This project aims to analyze customer churn in the banking sector using a dataset of bank customers. By identifying the factors contributing to customer churn, this analysis provides insights for improving customer retention strategies.
- Python
- Pandas
- NumPy
- Matplotlib
- Seaborn
- Scikit-learn
- Jupyter Notebook
The dataset contains information about 10,000 bank customers and includes the following features:
- Age
- Salary
- Marital Status
- Credit Card Limit
- Credit Card Category
- Churn Rate (16.07%)
To run this project locally, follow these steps:
- Clone the repository:
git clone https://github.com/koke3/Bank_Churners_analysis.git
- Navigate to the project directory:
cd Bank_Churners_analysis - Install the required libraries:
pip install -r requirements.txt
- Open the Jupyter Notebook in the project directory:
jupyter notebook
2.Run the analysis cells in the notebook to explore the data and generate insights.
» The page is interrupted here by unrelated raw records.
-- ==== Sys2Proof/Machine/ConfigWrites.lean ====
section
/-! DEFINITION. Writes of CFG and DIMS (spec 43_host_commands.md R182, R183). Both are ignored while STATE = BUSY
(10_state.md R37). -/

namespace Sys2Proof.Machine

/-- WR_CFG: any value is stored, legal or not (43_host_commands.md R182, 10_state.md R24). -/
def execWrCfg (depth blockBits : BitVec 7) (scan : Scan) (invert : Bool) (s : State) : Host.Outcome State Fault Refusal :=
  .next (if isBusy s then s else { s with cfg := ⟨depth, blockBits, scan, invert⟩ })

/-- WR_DIMS (43_host_commands.md R183). -/
def execWrDims (width height : BitVec 16) (s : State) : Host.Outcome State Fault Refusal :=
  .next (if isBusy s then s else { s with dims := ⟨width, height⟩ })

end Sys2Proof.Machine
end

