-- ==== Sys2Proof/Machine/Dispatch.lean ====
section
/-! DEFINITION. One arm per instruction (spec 30_encoding.md R72, R73). -/

namespace Sys2Proof.Machine

def exec (i : Instr) (s : State) : Host.Outcome State Fault Refusal :=
  match i with
  | .start => Sys2Proof.Machine.execStart s
  | .wrCtrlNop => Sys2Proof.Machine.execWrCtrlNop s
  | .wrCfg depth blockBits scan invert => Sys2Proof.Machine.execWrCfg depth blockBits scan invert s
  | .wrDims width height => Sys2Proof.Machine.execWrDims width height s
  | .wrStatus => Sys2Proof.Machine.execWrStatus s
  | .wrOutLenLo => Sys2Proof.Machine.execWrOutLenLo s
  | .wrOutLenHi => Sys2Proof.Machine.execWrOutLenHi s
  | .wrGeom => Sys2Proof.Machine.execWrGeom s
  | .wrRsvd7 => Sys2Proof.Machine.execWrRsvd7 s
  | .rdCtrl => Sys2Proof.Machine.execRdCtrl s
  | .rdCfg => Sys2Proof.Machine.execRdCfg s
  | .rdDims => Sys2Proof.Machine.execRdDims s
  | .rdStatus => Sys2Proof.Machine.execRdStatus s
  | .rdOutLenLo => Sys2Proof.Machine.execRdOutLenLo s
  | .rdOutLenHi => Sys2Proof.Machine.execRdOutLenHi s
  | .rdGeom => Sys2Proof.Machine.execRdGeom s
  | .rdRsvd7 => Sys2Proof.Machine.execRdRsvd7 s
  | .engSlot => Sys2Proof.Machine.execEngSlot s
  | .engFlush => Sys2Proof.Machine.execEngFlush s

end Sys2Proof.Machine
end

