/-- Outside a pass the host's write of a byte of OUT stores it and does nothing else (20_memory.md R57). -/
def Obligations.HostWriteOfOutStoresByte : Prop :=
  ∀ (s : State) (rest : List Event) (i : Nat) (b : Byte), s.status.state ≠ .busy → i < s.params.outCap.toNat →
    s.events = .writeOut i b :: rest →
    ∃ t, step s = .next t ∧ t = { s with out := t.out, events := rest } ∧
      ∀ a, Memory.read t.out a = if a = i then some b else Memory.read s.out a

/-- The host provides the image pixel by pixel: a pixel it writes holds its sample, every other pixel stays, and outside
a pass nothing else changes (70_reset_and_hazards.md R233; 20_memory.md R51). -/
def Obligations.HostProvidesImage : Prop :=
  ∀ (s : State) (rest : List Event) (x y : BitVec 16) (w : Word64), s.status.state ≠ .busy →
    s.events = .setPixel x y w :: rest →
    ∃ t, step s = .next t ∧ t = { s with img := t.img, events := rest } ∧ imgAt t x y = w ∧
      ∀ x' y', (x' ≠ x ∨ y' ≠ y) → imgAt t x' y' = imgAt s x' y'

/-- Once the host has read STATUS = DONE, a host read of OUT returns the byte the space holds, which after a pass is
ENCODE's, and a draw where the space holds no value (10_state.md R40, 20_memory.md R66; log 4). What it has read
counts until a START or reset (20_memory.md R61; a refused START is log 14). Before it has, any host read of OUT is a
draw. -/
def Obligations.OutputVisibleAfterDone : Prop :=
  (∀ (s : State) (rest : List Event) (i : Nat), PassOutput s → i < outputLength s.cfg s.dims →
    i < s.params.outCap.toNat → s.events = .readOut i :: rest →
    ∃ t u, exec .rdStatus s = .next t ∧ step t = .next u ∧
      u.host.outReads = (i, encodeByte s i) :: s.host.outReads ∧ u.out = s.out) ∧
  (∀ (s : State) (rest : List Event) (i : Nat), PassOutput s → s.host.seenDone = true →
    i < outputLength s.cfg s.dims → i < s.params.outCap.toNat → s.events = .readOut i :: rest →
    ∃ t, step s = .next t ∧ t.host.outReads = (i, encodeByte s i) :: s.host.outReads ∧ t.out = s.out) ∧
  (∀ (s : State) (rest : List Event) (i : Nat) (b : Byte), s.host.seenDone = true → i < s.params.outCap.toNat →
    Memory.read s.out i = some b → s.events = .readOut i :: rest →
    step s = .next { s with
      events := rest
      host := { s.host with outReads := (i, b) :: s.host.outReads } }) ∧
  (∀ (s : State) (rest : List Event) (i : Nat), s.host.seenDone = true → i < s.params.outCap.toNat →
    Memory.read s.out i = none → s.events = .readOut i :: rest →
    step s = .next { s with
      events := rest
      draws := s.draws + 1
      host := { s.host with outReads := (i, Config.freeByte s.draws) :: s.host.outReads } }) ∧
  (∀ s t : State, step s = .next t → s.host.seenDone = true →
    t.host.seenDone = true ∨ (∃ u, nextAction s = (.run .start, u)) ∨ s.events.head? = some .reset) ∧
  (∀ (s : State) (rest : List Event) (i : Nat), s.host.seenDone = false → i < s.params.outCap.toNat →
    s.events = .readOut i :: rest →
    ∃ t, step s = .next t ∧ t.host.outReads = (i, Config.freeByte s.draws) :: s.host.outReads ∧
      t.draws = s.draws + 1)

/-- The Encoded Bitmap after a pass ended in DONE is the width, the height and the bytes of ENCODE (42_serializer.md
R167), and a run that ends there shows those bytes as its output. A run that ends in IDLE or ERROR shows the empty output, and
one that ends while BUSY shows none (70_reset_and_hazards.md R242). -/
def Obligations.EncodedBitmapIsEncode : Prop :=
  (∀ s : State, PassOutput s →
    encodedBitmap s = some (s.dims.width, s.dims.height, encodeImage s) ∧
    (observe s).output = some (encodeImage s)) ∧
  (∀ s : State, Inv s → (s.status.state = .idle ∨ s.status.state = .error) → (observe s).output = some []) ∧
  (∀ s : State, s.status.state = .busy → (observe s).output = none)

/-- A pass that START accepts, run on engine turns while the host keeps its duties, is BUSY for exactly `L * NB * (P +
1)` engine turns and then DONE, with OUT the bytes of ENCODE below OUT_LEN and unchanged at and above it
(42_serializer.md R165, derived). -/
def Obligations.AcceptedPassWritesEncode : Prop :=
  ∀ (s : State) (rest : List Event), Inv s → s.status.state ≠ .busy → validate s = .none →
    0 < outputLength s.cfg s.dims →
    ∃ s1, exec .start s = .next s1 ∧
      (∀ m < passSteps s, ∃ u, Sys2Proof.core.run m
          { s1 with events := List.replicate (passSteps s) .engine ++ rest } = .next u ∧ u.status.state = .busy) ∧
      ∃ t, Sys2Proof.core.run (passSteps s)
          { s1 with events := List.replicate (passSteps s) .engine ++ rest } = .next t ∧
        t.status = ⟨.done, .none⟩ ∧ t.events = rest ∧
        (∀ i < outputLength s.cfg s.dims, Memory.read t.out i = some (encodeByte s i)) ∧
        (∀ i, outputLength s.cfg s.dims ≤ i → Memory.read t.out i = Memory.read s.out i)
The analysis provides visualizations and findings on customer behavior, highlighting key factors influencing churn. Insights derived from this analysis can be used to inform business strategies aimed at reducing churn.
Contributions are welcome! If you have suggestions or improvements, please create a pull request or open an issue.
This project is licensed under the MIT License - see the LICENSE file for details.